▶ **REQUIREMENT**:
Please repeat the lines below, exactly and only, from the one that holds "(h : execBindKey" through the one that holds "(s.ctxState ≠ .active ∧ keyLenOk s.chan.key.length = true".

▶ **INPUT FOR THIS TASK**:
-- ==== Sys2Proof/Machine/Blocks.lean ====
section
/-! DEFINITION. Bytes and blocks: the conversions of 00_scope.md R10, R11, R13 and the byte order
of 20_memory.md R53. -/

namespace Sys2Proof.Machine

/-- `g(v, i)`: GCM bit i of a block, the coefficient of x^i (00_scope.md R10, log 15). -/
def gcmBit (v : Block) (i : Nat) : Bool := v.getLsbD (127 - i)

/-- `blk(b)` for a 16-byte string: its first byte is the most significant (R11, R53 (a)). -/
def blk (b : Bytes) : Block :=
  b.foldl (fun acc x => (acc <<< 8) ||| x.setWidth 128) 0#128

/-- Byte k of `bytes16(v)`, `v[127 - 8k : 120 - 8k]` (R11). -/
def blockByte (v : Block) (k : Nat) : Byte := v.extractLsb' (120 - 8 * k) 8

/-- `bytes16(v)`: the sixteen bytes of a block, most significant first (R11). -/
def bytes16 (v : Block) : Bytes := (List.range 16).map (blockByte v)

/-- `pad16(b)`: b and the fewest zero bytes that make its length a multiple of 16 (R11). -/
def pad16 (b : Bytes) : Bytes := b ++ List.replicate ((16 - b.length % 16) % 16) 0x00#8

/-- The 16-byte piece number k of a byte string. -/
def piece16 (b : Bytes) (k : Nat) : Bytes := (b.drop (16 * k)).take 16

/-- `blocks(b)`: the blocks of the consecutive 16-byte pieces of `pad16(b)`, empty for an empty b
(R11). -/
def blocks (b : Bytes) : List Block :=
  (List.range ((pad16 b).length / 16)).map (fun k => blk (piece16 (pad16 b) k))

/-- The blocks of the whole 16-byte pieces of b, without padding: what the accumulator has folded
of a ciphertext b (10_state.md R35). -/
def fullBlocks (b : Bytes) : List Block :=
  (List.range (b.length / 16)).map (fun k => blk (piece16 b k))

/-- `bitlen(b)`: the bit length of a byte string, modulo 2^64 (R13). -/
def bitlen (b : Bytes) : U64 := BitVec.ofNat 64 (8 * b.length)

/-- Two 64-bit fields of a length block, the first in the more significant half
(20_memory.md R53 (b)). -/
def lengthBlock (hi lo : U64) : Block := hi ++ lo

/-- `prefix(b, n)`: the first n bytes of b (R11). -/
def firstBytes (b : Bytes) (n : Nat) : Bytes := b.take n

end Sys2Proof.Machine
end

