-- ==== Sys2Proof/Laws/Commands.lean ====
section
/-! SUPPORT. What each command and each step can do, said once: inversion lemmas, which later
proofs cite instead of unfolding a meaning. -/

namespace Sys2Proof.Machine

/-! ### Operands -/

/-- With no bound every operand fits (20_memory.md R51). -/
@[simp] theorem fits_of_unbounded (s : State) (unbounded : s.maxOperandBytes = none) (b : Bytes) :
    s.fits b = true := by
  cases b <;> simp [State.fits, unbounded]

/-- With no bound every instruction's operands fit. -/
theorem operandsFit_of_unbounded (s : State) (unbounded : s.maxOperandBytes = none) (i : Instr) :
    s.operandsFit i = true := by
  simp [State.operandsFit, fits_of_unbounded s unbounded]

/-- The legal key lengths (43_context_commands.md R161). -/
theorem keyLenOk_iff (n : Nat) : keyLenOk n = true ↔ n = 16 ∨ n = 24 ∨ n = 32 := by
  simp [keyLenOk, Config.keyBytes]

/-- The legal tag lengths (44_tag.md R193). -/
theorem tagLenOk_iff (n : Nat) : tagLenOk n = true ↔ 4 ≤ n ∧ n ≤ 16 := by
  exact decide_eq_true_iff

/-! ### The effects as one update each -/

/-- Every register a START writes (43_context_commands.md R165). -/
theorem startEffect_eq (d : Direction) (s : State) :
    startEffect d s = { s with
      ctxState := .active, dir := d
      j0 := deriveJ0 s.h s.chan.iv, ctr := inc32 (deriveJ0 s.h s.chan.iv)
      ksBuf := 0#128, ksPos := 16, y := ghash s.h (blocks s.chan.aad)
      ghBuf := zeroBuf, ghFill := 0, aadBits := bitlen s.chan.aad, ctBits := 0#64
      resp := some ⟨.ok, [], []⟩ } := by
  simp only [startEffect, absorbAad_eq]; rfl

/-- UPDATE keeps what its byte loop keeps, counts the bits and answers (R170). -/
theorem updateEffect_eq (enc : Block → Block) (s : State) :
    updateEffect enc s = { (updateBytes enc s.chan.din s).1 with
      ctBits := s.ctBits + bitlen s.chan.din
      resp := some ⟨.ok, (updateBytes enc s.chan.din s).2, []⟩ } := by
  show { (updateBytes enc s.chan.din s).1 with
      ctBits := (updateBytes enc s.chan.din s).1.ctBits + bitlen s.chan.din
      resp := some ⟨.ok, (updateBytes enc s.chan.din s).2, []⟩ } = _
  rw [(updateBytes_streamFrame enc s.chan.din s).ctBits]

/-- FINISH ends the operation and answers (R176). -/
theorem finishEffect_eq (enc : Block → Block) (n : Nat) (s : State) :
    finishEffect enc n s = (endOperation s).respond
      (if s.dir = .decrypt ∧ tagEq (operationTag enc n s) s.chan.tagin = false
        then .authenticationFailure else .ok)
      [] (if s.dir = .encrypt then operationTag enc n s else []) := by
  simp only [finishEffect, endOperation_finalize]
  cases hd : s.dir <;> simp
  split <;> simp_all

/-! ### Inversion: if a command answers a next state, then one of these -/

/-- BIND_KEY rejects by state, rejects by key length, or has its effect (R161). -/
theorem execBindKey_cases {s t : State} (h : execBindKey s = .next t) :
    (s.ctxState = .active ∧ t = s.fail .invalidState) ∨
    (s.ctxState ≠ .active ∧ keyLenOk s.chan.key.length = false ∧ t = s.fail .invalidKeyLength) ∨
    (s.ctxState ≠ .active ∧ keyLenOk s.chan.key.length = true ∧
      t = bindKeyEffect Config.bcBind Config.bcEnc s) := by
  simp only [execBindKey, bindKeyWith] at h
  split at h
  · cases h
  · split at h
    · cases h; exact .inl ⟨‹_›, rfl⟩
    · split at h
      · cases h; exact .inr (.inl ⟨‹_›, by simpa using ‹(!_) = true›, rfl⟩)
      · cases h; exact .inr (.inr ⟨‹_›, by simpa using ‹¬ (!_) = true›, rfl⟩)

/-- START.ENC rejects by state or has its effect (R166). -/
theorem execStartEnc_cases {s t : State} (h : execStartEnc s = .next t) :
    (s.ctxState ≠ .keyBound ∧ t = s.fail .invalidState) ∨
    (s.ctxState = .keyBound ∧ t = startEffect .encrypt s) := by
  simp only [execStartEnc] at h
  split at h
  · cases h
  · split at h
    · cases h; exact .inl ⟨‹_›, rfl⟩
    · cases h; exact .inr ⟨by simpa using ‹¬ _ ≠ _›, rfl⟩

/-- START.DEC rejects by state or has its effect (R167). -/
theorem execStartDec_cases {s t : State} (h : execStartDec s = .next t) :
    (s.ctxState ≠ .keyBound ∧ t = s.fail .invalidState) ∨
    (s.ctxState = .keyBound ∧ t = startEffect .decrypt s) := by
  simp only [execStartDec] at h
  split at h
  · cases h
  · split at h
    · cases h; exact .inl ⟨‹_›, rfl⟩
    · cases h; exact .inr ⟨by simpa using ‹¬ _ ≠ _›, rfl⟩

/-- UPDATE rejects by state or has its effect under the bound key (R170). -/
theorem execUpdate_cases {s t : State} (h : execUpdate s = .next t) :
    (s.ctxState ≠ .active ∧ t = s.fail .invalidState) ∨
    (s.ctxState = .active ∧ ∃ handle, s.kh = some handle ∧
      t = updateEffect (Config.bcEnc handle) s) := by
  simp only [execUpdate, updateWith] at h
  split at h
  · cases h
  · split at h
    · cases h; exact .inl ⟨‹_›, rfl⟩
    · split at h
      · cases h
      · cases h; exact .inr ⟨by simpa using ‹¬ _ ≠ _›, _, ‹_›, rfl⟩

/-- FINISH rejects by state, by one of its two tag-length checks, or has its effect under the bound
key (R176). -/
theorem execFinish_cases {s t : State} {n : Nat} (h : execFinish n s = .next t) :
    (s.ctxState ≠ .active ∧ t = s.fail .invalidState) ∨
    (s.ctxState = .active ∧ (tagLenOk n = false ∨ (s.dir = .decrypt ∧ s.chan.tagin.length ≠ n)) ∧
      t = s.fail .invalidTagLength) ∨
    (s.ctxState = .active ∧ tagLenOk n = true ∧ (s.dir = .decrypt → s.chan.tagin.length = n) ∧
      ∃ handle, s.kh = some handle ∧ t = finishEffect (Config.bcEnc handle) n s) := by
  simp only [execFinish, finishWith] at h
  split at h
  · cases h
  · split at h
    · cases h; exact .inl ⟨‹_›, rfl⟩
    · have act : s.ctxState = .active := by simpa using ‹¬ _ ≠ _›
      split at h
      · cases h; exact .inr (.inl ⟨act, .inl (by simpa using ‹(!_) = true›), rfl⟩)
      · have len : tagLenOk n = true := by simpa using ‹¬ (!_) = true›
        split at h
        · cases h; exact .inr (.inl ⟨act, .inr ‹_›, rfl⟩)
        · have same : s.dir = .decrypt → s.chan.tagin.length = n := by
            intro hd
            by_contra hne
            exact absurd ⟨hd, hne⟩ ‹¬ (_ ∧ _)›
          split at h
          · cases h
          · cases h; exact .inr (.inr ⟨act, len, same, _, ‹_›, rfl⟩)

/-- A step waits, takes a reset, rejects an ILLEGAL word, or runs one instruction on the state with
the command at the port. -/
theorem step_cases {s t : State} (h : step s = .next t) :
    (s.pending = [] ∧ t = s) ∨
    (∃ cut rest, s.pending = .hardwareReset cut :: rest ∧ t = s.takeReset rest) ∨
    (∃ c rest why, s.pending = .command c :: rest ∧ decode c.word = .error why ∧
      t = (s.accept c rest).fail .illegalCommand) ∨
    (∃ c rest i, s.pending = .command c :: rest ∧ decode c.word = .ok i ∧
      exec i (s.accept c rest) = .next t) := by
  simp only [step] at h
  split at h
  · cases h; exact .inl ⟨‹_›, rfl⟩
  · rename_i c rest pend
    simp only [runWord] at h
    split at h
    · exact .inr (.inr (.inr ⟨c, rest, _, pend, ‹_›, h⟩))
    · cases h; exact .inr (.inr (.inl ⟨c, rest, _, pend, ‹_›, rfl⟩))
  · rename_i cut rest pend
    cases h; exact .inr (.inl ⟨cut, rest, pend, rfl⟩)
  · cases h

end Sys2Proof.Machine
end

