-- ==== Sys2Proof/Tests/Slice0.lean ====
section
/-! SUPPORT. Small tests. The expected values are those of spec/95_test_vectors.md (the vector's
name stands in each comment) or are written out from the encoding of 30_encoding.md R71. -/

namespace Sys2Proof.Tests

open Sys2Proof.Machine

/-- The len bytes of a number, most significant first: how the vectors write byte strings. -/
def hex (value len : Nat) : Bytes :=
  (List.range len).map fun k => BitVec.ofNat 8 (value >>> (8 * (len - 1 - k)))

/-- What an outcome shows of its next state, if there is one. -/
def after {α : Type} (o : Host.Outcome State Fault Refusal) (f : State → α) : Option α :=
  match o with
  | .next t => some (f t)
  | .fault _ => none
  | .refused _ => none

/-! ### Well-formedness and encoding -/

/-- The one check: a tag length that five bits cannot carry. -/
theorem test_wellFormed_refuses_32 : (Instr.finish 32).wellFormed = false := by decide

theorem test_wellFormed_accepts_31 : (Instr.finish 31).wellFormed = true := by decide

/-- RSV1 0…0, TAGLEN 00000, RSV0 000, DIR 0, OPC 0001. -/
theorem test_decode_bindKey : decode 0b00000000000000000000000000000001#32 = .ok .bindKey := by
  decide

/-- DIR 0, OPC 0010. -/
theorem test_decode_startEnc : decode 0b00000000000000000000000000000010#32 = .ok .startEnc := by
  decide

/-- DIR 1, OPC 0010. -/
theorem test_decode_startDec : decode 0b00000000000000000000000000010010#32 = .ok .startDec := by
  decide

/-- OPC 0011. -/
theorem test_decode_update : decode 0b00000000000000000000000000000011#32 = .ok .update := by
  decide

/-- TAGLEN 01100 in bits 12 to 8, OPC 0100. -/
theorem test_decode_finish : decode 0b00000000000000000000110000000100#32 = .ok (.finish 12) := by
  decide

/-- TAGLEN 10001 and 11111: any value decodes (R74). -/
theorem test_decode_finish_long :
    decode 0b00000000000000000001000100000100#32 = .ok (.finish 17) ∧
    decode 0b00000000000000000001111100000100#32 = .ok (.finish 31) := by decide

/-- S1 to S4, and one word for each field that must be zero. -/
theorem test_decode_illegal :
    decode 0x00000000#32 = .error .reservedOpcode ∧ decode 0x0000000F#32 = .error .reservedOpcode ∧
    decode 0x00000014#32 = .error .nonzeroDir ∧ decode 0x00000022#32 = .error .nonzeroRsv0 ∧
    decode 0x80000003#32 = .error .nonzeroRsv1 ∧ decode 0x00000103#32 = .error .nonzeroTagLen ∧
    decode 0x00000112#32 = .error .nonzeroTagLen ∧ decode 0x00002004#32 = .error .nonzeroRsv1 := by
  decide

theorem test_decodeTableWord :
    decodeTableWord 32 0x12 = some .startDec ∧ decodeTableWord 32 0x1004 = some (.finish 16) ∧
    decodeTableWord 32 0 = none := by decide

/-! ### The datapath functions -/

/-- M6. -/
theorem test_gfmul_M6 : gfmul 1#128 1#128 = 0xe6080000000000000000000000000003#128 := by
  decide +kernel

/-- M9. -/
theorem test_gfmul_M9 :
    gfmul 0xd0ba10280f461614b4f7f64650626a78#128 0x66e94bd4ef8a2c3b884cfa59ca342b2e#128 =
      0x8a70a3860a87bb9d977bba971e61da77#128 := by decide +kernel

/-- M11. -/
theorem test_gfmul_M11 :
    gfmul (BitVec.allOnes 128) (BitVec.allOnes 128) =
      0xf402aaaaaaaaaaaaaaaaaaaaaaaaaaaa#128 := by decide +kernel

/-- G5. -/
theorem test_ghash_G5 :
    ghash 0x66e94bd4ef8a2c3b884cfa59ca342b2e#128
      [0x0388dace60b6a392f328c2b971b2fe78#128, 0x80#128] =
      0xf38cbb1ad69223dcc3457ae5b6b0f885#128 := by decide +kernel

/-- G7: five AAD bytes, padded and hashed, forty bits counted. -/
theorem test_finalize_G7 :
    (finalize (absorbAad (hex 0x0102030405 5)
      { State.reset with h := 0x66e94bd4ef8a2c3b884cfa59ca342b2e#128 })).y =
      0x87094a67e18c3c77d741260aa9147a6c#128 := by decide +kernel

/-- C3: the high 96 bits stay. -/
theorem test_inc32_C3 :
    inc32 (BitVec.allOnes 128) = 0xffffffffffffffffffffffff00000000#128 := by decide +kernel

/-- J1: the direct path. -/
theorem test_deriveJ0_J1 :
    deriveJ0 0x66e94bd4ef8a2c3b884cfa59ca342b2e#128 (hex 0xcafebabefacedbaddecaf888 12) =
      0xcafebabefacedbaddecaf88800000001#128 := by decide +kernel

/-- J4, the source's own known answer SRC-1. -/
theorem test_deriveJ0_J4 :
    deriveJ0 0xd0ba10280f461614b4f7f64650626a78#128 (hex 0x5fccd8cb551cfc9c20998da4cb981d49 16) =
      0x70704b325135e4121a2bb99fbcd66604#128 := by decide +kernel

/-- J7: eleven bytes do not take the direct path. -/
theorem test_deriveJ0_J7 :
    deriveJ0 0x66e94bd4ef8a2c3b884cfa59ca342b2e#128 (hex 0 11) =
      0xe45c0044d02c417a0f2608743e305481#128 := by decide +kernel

▶ **RESPONSE BELOW**:
theorem execBindKey_cases {s t : State} (h : execBindKey s = .next t) :
    (s.ctxState = .active ∧ t = s.fail .invalidState) ∨
    (s.ctxState ≠ .active ∧ keyLenOk s.chan.key.length = false ∧ t = s.fail .invalidKeyLength) ∨
    (s.ctxState ≠ .active ∧ keyLenOk s.chan.key.length = true ∧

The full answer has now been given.